EXERCISE INPUT -
*** Block opens ***
-- ==== Sys2Proof/Laws/PerInstr.lean ====
section
/-! SUPPORT. Per instruction: the word of the opcode table that stands for it, op * 256 + operand (30_encoding.md R90), is
read back by the decoder, whatever the operand byte. -/
namespace Sys2Proof.Laws.TableWord

/-- The numeral is R101's; the operand byte is any of the 256. -/
def Statement (i : Instr) : Prop :=
  decodeTableWord 16 ((OpcodeMap.default i.opcode).toNat * 256 + i.operandByte.toNat) = some i

/-- The two bytes of a table word. -/
theorem tableWordBytes_pair (op : Nat) (x : Byte) (h : op < 256) :
    tableWordBytes 16 (op * 256 + x.toNat) = [BitVec.ofNat 8 op, x] := by
  have hx := x.isLt
  have h1 : (op * 256 + x.toNat) % 2 ^ 16 = op * 256 + x.toNat := Nat.mod_eq_of_lt (by omega)
  have h2 : (op * 256 + x.toNat) / 256 = op := by omega
  simp only [tableWordBytes, h1, h2]
  congr 2
  apply BitVec.eq_of_toNat_eq
  simp only [BitVec.toNat_ofNat]
  omega

theorem nop (x : Byte) : Statement (.nop x) := by
  rw [Statement, decodeTableWord]; erw [tableWordBytes_pair 0x00 x (by decide)]; rfl
theorem soi (x : Byte) : Statement (.soi x) := by
  rw [Statement, decodeTableWord]; erw [tableWordBytes_pair 0x01 x (by decide)]; rfl
theorem sor (x : Byte) : Statement (.sor x) := by
  rw [Statement, decodeTableWord]; erw [tableWordBytes_pair 0x02 x (by decide)]; rfl
theorem addi (x : Byte) : Statement (.addi x) := by
  rw [Statement, decodeTableWord]; erw [tableWordBytes_pair 0x03 x (by decide)]; rfl
theorem addr (x : Byte) : Statement (.addr x) := by
  rw [Statement, decodeTableWord]; erw [tableWordBytes_pair 0x04 x (by decide)]; rfl
theorem subi (x : Byte) : Statement (.subi x) := by
  rw [Statement, decodeTableWord]; erw [tableWordBytes_pair 0x05 x (by decide)]; rfl
theorem subr (x : Byte) : Statement (.subr x) := by
  rw [Statement, decodeTableWord]; erw [tableWordBytes_pair 0x06 x (by decide)]; rfl
theorem ldi (x : Byte) : Statement (.ldi x) := by
  rw [Statement, decodeTableWord]; erw [tableWordBytes_pair 0x07 x (by decide)]; rfl
theorem cpy (x : Byte) : Statement (.cpy x) := by
  rw [Statement, decodeTableWord]; erw [tableWordBytes_pair 0x08 x (by decide)]; rfl
theorem wrp (x : Byte) : Statement (.wrp x) := by
  rw [Statement, decodeTableWord]; erw [tableWordBytes_pair 0x09 x (by decide)]; rfl
theorem rdp (x : Byte) : Statement (.rdp x) := by
  rw [Statement, decodeTableWord]; erw [tableWordBytes_pair 0x0A x (by decide)]; rfl
theorem lsl (x : Byte) : Statement (.lsl x) := by
  rw [Statement, decodeTableWord]; erw [tableWordBytes_pair 0x0B x (by decide)]; rfl
theorem lsr (x : Byte) : Statement (.lsr x) := by
  rw [Statement, decodeTableWord]; erw [tableWordBytes_pair 0x0C x (by decide)]; rfl
theorem jmpi (x : Byte) : Statement (.jmpi x) := by
  rw [Statement, decodeTableWord]; erw [tableWordBytes_pair 0x0D x (by decide)]; rfl
theorem jmpr (x : Byte) : Statement (.jmpr x) := by
  rw [Statement, decodeTableWord]; erw [tableWordBytes_pair 0x0E x (by decide)]; rfl
theorem jei (x : Byte) : Statement (.jei x) := by
  rw [Statement, decodeTableWord]; erw [tableWordBytes_pair 0x0F x (by decide)]; rfl
theorem jer (x : Byte) : Statement (.jer x) := by
  rw [Statement, decodeTableWord]; erw [tableWordBytes_pair 0x10 x (by decide)]; rfl
theorem jnei (x : Byte) : Statement (.jnei x) := by
  rw [Statement, decodeTableWord]; erw [tableWordBytes_pair 0x11 x (by decide)]; rfl
theorem jner (x : Byte) : Statement (.jner x) := by
  rw [Statement, decodeTableWord]; erw [tableWordBytes_pair 0x12 x (by decide)]; rfl
theorem cmpi (x : Byte) : Statement (.cmpi x) := by
  rw [Statement, decodeTableWord]; erw [tableWordBytes_pair 0x13 x (by decide)]; rfl
theorem cmpr (x : Byte) : Statement (.cmpr x) := by
  rw [Statement, decodeTableWord]; erw [tableWordBytes_pair 0x14 x (by decide)]; rfl
theorem mri (x : Byte) : Statement (.mri x) := by
  rw [Statement, decodeTableWord]; erw [tableWordBytes_pair 0x15 x (by decide)]; rfl
theorem mrr (x : Byte) : Statement (.mrr x) := by
  rw [Statement, decodeTableWord]; erw [tableWordBytes_pair 0x16 x (by decide)]; rfl
theorem mwi (x : Byte) : Statement (.mwi x) := by
  rw [Statement, decodeTableWord]; erw [tableWordBytes_pair 0x17 x (by decide)]; rfl
theorem mwr (x : Byte) : Statement (.mwr x) := by
  rw [Statement, decodeTableWord]; erw [tableWordBytes_pair 0x18 x (by decide)]; rfl
theorem pushi (x : Byte) : Statement (.pushi x) := by
  rw [Statement, decodeTableWord]; erw [tableWordBytes_pair 0x19 x (by decide)]; rfl
theorem pushr (x : Byte) : Statement (.pushr x) := by
  rw [Statement, decodeTableWord]; erw [tableWordBytes_pair 0x1A x (by decide)]; rfl
theorem pop (x : Byte) : Statement (.pop x) := by
  rw [Statement, decodeTableWord]; erw [tableWordBytes_pair 0x1B x (by decide)]; rfl
theorem incb (x : Byte) : Statement (.incb x) := by
  rw [Statement, decodeTableWord]; erw [tableWordBytes_pair 0x1C x (by decide)]; rfl
theorem decb (x : Byte) : Statement (.decb x) := by
  rw [Statement, decodeTableWord]; erw [tableWordBytes_pair 0x1D x (by decide)]; rfl
theorem incr (x : Byte) : Statement (.incr x) := by
  rw [Statement, decodeTableWord]; erw [tableWordBytes_pair 0x1E x (by decide)]; rfl
theorem decr (x : Byte) : Statement (.decr x) := by
  rw [Statement, decodeTableWord]; erw [tableWordBytes_pair 0x1F x (by decide)]; rfl
theorem andi (x : Byte) : Statement (.andi x) := by
  rw [Statement, decodeTableWord]; erw [tableWordBytes_pair 0x20 x (by decide)]; rfl
theorem andr (x : Byte) : Statement (.andr x) := by
  rw [Statement, decodeTableWord]; erw [tableWordBytes_pair 0x21 x (by decide)]; rfl
theorem ori (x : Byte) : Statement (.ori x) := by
  rw [Statement, decodeTableWord]; erw [tableWordBytes_pair 0x22 x (by decide)]; rfl
theorem orr (x : Byte) : Statement (.orr x) := by
  rw [Statement, decodeTableWord]; erw [tableWordBytes_pair 0x23 x (by decide)]; rfl
theorem xori (x : Byte) : Statement (.xori x) := by
  rw [Statement, decodeTableWord]; erw [tableWordBytes_pair 0x24 x (by decide)]; rfl
theorem xorr (x : Byte) : Statement (.xorr x) := by
  rw [Statement, decodeTableWord]; erw [tableWordBytes_pair 0x25 x (by decide)]; rfl
theorem not (x : Byte) : Statement (.not x) := by
  rw [Statement, decodeTableWord]; erw [tableWordBytes_pair 0x26 x (by decide)]; rfl
theorem bsi (x : Byte) : Statement (.bsi x) := by
  rw [Statement, decodeTableWord]; erw [tableWordBytes_pair 0x27 x (by decide)]; rfl
theorem bsr (x : Byte) : Statement (.bsr x) := by
  rw [Statement, decodeTableWord]; erw [tableWordBytes_pair 0x28 x (by decide)]; rfl

end Sys2Proof.Laws.TableWord
end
*** Block closes ***
Everything in the material above from the line that has "have h1 : (op" through the line that has "rw [Statement, decodeTableWord]; erw [tableWordBytes_pair 0x00" must be duplicated exactly, with no other lines given.

REPLY -
  have h1 : (op * 256 + x.toNat) % 2 ^ 16 = op * 256 + x.toNat := Nat.mod_eq_of_lt (by omega)
  have h2 : (op * 256 + x.toNat) / 256 = op := by omega
  simp only [tableWordBytes, h1, h2]
  congr 2
  apply BitVec.eq_of_toNat_eq
  simp only [BitVec.toNat_ofNat]
  omega

theorem nop (x : Byte) : Statement (.nop x) := by
  rw [Statement, decodeTableWord]; erw [tableWordBytes_pair 0x00 x (by decide)]; rfl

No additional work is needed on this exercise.